Pipelining defines the temporal overlapping of processing. Pipelines are emptiness greater than assembly lines in computing that can be used either for instruction processing or, in a more general method, for executing any complex operations. It can be used efficiently only for a sequence of the same task, much similar to assembly lines.
A pipeline includes several stages, one for each subtask as shown in the figure. The stages are decoupled from each other by registers known as latches. As each clock style ends, the latches gate in their inputs and forward them into the associated stage where the needed operation will be executed.
Each stage is implemented by several different EUs which cooperate in performing the required operations as shown in the figure. The latches are extended with multiplexers that select and transfer data from the outputs of preceding EUs to the inputs of subsequent EUs.
The structure and pipelined operation of the FX unit of the IBM Power1 (RS/6000) (Grohoski, 1990). This unit executes FX and logical instructions, typically in four cycles. In the fetch cycle, instructions are fetched from the on-chip instruction cache via the instruction buses into the instruction buffer.

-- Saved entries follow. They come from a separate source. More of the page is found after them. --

/-- The pages of a drain's rows, translated and checked in order (R291). -/
def drainPages (x : MqItem) (p : PvSet) : List (Word × Nat) → State → Except Bool (List Nat × State)
  | [], s => .ok ([], s)
  | (va, _) :: l, s =>
    match xlatWith .unit x.ptroot x.mode va .write s with
    | .error _ => .error false
    | .ok (pa, e, t) =>
      if t.frameBusy pa then .error true
      else if (t.deadFrame pa).isSome || (writeCheck va pa p 6 t).isSome then .error false
      else
        match drainPages x p l (recordTide pa e t) with
        | .error b => .error b
        | .ok (r, t) => .ok (pa :: r, t)

/-- A drain into memory, row by row (R289, R291, R292), as stores of the hart that set it off (R337). -/
def drainMem (a : Accum) (c : AccConf) (x : MqItem) (s : State) : DrainEnd :=
  let p := a.pv ||| x.ctx
  let n := 64 * c.bytes
  let parts := (List.range 128).flatMap fun m => pageParts 2 (c.addr + BitVec.ofNat 64 m * c.pitch) n
  match drainPages x p parts s with
  | .error true => .wait
  | .error false => .fail
  | .ok (pas, s) =>
    let (l, fl) := drainElems c 8192 a.elems
    let bytes := toLeBytes (8192 * c.bytes) (packBits (8 * c.bytes) l)
    let r := (pas.zip parts).foldl (fun (r : List Byte × State) y =>
      (r.1.drop y.2.2, storePa y.1 (r.1.take y.2.2) p r.2)) (bytes, s)
    .done fl r.2

/-- A drain into the owner's vector registers (R290), with the context set of the owner at the instruction that set it off, once the
owner's earlier vector items have read and written the group. -/
def drainVec (a : Accum) (c : AccConf) (x : MqItem) (s : State) : DrainEnd :=
  let o := s.hartAt c.owner
  let ctx := if x.who == c.owner then x.ctx else o.ctx
  let t := (o.vreg c.reg).tag
  let grp := (List.range t.count).all fun j => (o.vreg (c.reg + j)).tag == t
  if s.queueTouches c.owner x.seq (groupIds c.reg t.count) then .wait
  else if t.code != c.cf || c.reg % t.count != 0 || !grp then .fail
  else
    let cap := capacity t.width t.count s.core.level
    let n := min 8192 cap
    let (l, fl) := drainElems c n a.elems
    let img := putBits (o.groupImg s.core.level c.reg t.count) 0 t.width l
    .done (fl ||| (if cap < 8192 then 128 else 0)) (s.setHart (o.putGroup s.core.level t (a.pv ||| ctx) c.reg img t.count))

/-- The drain of an accumulator to its target, as the hart that set it off acts (R291, R337). -/
def drainTo (a : Accum) (c : AccConf) (x : MqItem) (s : State) : DrainEnd :=
  match c.tgt with
  | 0 => drainTile a c x.ctx s
  | 1 => drainMem a c x s
  | 2 => .wait
  | _ => drainVec a c x s

/-- The oldest pending drain proceeds (R288, R291, R312); a drain to the reef stays until an XOP takes it, and one whose hart, or whose
owner, has been saved stays pending and is offered again after the restore (R418). -/
def runDrain (s : State) : State :=
  match s.isl.drains with
  | [] => s
  | n :: rest =>
    let a := s.isl.acc n
    match a.conf, a.drain with
    | some c, some x =>
      if s.isSaved x.who || (c.tgt == 3 && s.isSaved c.owner) then s
      else asHart x.who (fun s =>
        match drainTo a c x s with
        | .wait => s
        | .fail => raiseMstat x.who 256 a.pv (s.mapIsl fun i => { i.setAcc { a with drain := none } with drains := rest })
        | .done fl t =>
          raiseMstat x.who fl a.pv (t.mapIsl fun i => { i.setAcc { a.cleared with writing := c.tgt == 1 } with drains := rest })) s
    | _, _ => s.mapIsl fun i => { i with drains := rest }

/-- A drain is set off (R288, R311, R312). -/
def Island.startDrain (n : Nat) (x : MqItem) (i : Island) : Island :=
  { i.setAcc { i.acc n with drain := some x } with drains := i.drains ++ [n] }

/-! ### Island order (R285, R286, R297-R300) -/

/-- The refusal of a step at the head of island order (R297, R310). -/
def stepRefusal (i : Island) (x : MqItem) (f : TFmt) (kindA : Nat) (long : Bool) : Option Nat :=
  let a := i.slot f.slotA.toNat
  let b := i.slot f.slotB.toNat
  let c := i.acc f.acc.toNat
  let kindB := if long then 5 else 4
  let pr := pairing (tileFmt a.hdr) (tileFmt b.hdr)
  if f.slotA == f.slotB || !a.live || !b.live || tileKind a.hdr != kindA || !tileFill a.hdr 0 || tileKind b.hdr != kindB
      || !tileFill b.hdr (if f.h && !long then 1 else 0) || pr.isNone then some 3
  else
    match c.conf with
    | none => some 4
    | some k =>
      if some k.int != pr then some 4
      else if k.tgt == 3 && k.owner != x.who then some 5 else none

/-- The refusal of the item at the head of island order (R297). -/
def headRefusal (x : MqItem) (s : State) : Option Nat :=
  let i := s.isl
  match x.instr with
  | some (.mma f) => stepRefusal i x f 1 false
  | some (.mman f) => stepRefusal i x f 2 true
  | some (.mmab f) => stepRefusal i x f 3 false
  | some (.mdrain f) => if (i.acc f.acc.toNat).conf.isNone then some 4 else none
  | some (.mfill _) => if hdrOk x.hdr then none else some 6
  | some (.mhdr f) =>
    let h := (i.slot f.slotA.toNat).hdr
    let k := tileKind h
    let a := f.imm.extractLsb' 0 2 == 0
    if !isBanded (tileFmt h) || (if a then k == 0 || 3 < k else k != 4 && k != 5) then some 3 else none
  | _ => none

/-- A refused item (R298): the hart's items that have not begun are discarded, and it takes the matrix trap at its next
instruction boundary, after a trap that already waits for it. -/
def refuse (x : MqItem) (reason : Nat) (s : State) : State :=
  let s := s.mapIsl fun i => { i with order := i.order.filter fun y => y.who != x.who }
  let h := s.hartAt x.who
  s.setHart { h with mq := [], event := true, deferred := h.deferred ++ [⟨18, x.at_ ||| BitVec.ofNat 64 reason, reason, 0⟩] }

/-- A pending drain writes a slot. -/
def Island.drainInto (i : Island) (q : BitVec 5) : Bool :=
  i.accs.any fun a => a.drain.isSome && (match a.conf with | some c => c.tgt == 0 && c.reg == q.toNat | none => false)

/-- An accumulator is free for the next instruction on it (R286). -/
def Island.accIdle (i : Island) (a : BitVec 3) : Bool := !i.stepInto a && (i.acc a.toNat).drain.isNone

/-- The item at the head may begin (R286, R300, R306, R309, R312). -/
def headReady (x : MqItem) (i : Island) : Bool :=
  match x.instr with
  | some j =>
    match stepForm j with
    | some (f, _, _) =>
      i.step.isNone && !i.filling f.slotA && !i.filling f.slotB && !i.drainInto f.slotA && !i.drainInto f.slotB && i.accIdle f.acc
    | none =>
      match j with
      | .macinit f | .mzero f => i.accIdle f.acc
      | .mdrain f => i.step.isNone && i.accIdle f.acc
      | .mload f | .mfill f => !i.stepReads f.slotA && !i.filling f.slotA && !i.drainInto f.slotA
      | .mhdr f => !i.stepReads f.slotA && !i.drainInto f.slotA
      | .mclaim f | .mrels f =>
        if f.imm.getLsbD 1 then i.accIdle f.acc
        else !i.stepReads f.slotA && !i.filling f.slotA && !i.drainInto f.slotA
      | _ => true
  | none => true

/-- An instruction of the reef or of a channel, which may wait for what later words of its hart do. -/
def waitsOutside : Instr → Bool
  | .xop _ | .chsend _ | .chrecv _ => true
  | _ => false

/-- The context set of a matrix word is known (R292): no vector memory form that the hart posted before it, and that no XOP, CHSEND or
CHRECV stands before, is still to add to it. What an item adds later reaches the word wherever it stands (`leaveItem`; log entry 71). -/
def State.ctxKnown (s : State) (who : HartId) (n : Nat) : Bool :=
  let l := (s.hartAt who).queue.filter fun it => decide (it.seq < n)
  (l.takeWhile fun it => !it.instrs.any waitsOutside).all fun it => it.instrs.all fun i =>
    match i.code with | some (_, _, .vm _) => false | _ => true

/-- A vector-queue item that every later access of its hart follows stands before number `n` in the hart's order of posting: an opcode with
M nodes or channel ports, or CHRECV (R231, R262). -/
def State.fenceBefore (s : State) (who : HartId) (n : Nat) : Bool :=
  (s.hartAt who).queue.any fun it => decide (it.seq < n) && it.instrs.any fun i =>
    match i with | .xop f => isFence f (focus who s) | .chrecv _ => true | _ => false

/-- A hart's queue head may enter island order: its context set is known, a fill comes after the accesses of the vector items posted
before it, and what may set off a memory drain after those that later accesses follow (R231, R262, R292, R293; log entry 71). -/
def State.mayAdmit (s : State) (x : MqItem) : Bool :=
  s.ctxKnown x.who x.seq && (x.fillSlot.isNone || s.performedTo x.who x.seq) &&
    !(x.intoAcc.any s.isl.toMemory && s.fenceBefore x.who x.seq)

The decode cycle decodes fetched instruction and accesses the referenced register values. Then, in the next cycle (execute cycle) the specified data manipulation is performed. This stage provides three EUs that performed the required data manipulation: an adder, a logic unit, and a multiply/divide unit.
The first two-unit need only one cycle to accomplish the result. The multiply/divide unit does not operate in a pipelined mode and requires a considerable number of cycles to complete a multiplication or a division. Subsequently, the result is written back into the register file via the T-Latch during the following write-back cycle.
It is worth noting that to shorten or eliminate define-use delays, the result of the execute stage can be directly returned (bypassed) to the input of the execute stage (the A-, B- and S Latches) through the result bus.
The FX unit provides an additional stage for processing load and stores instructions, which operates in the cache-access cycle. In this cycle, data can be written into or read from the cache.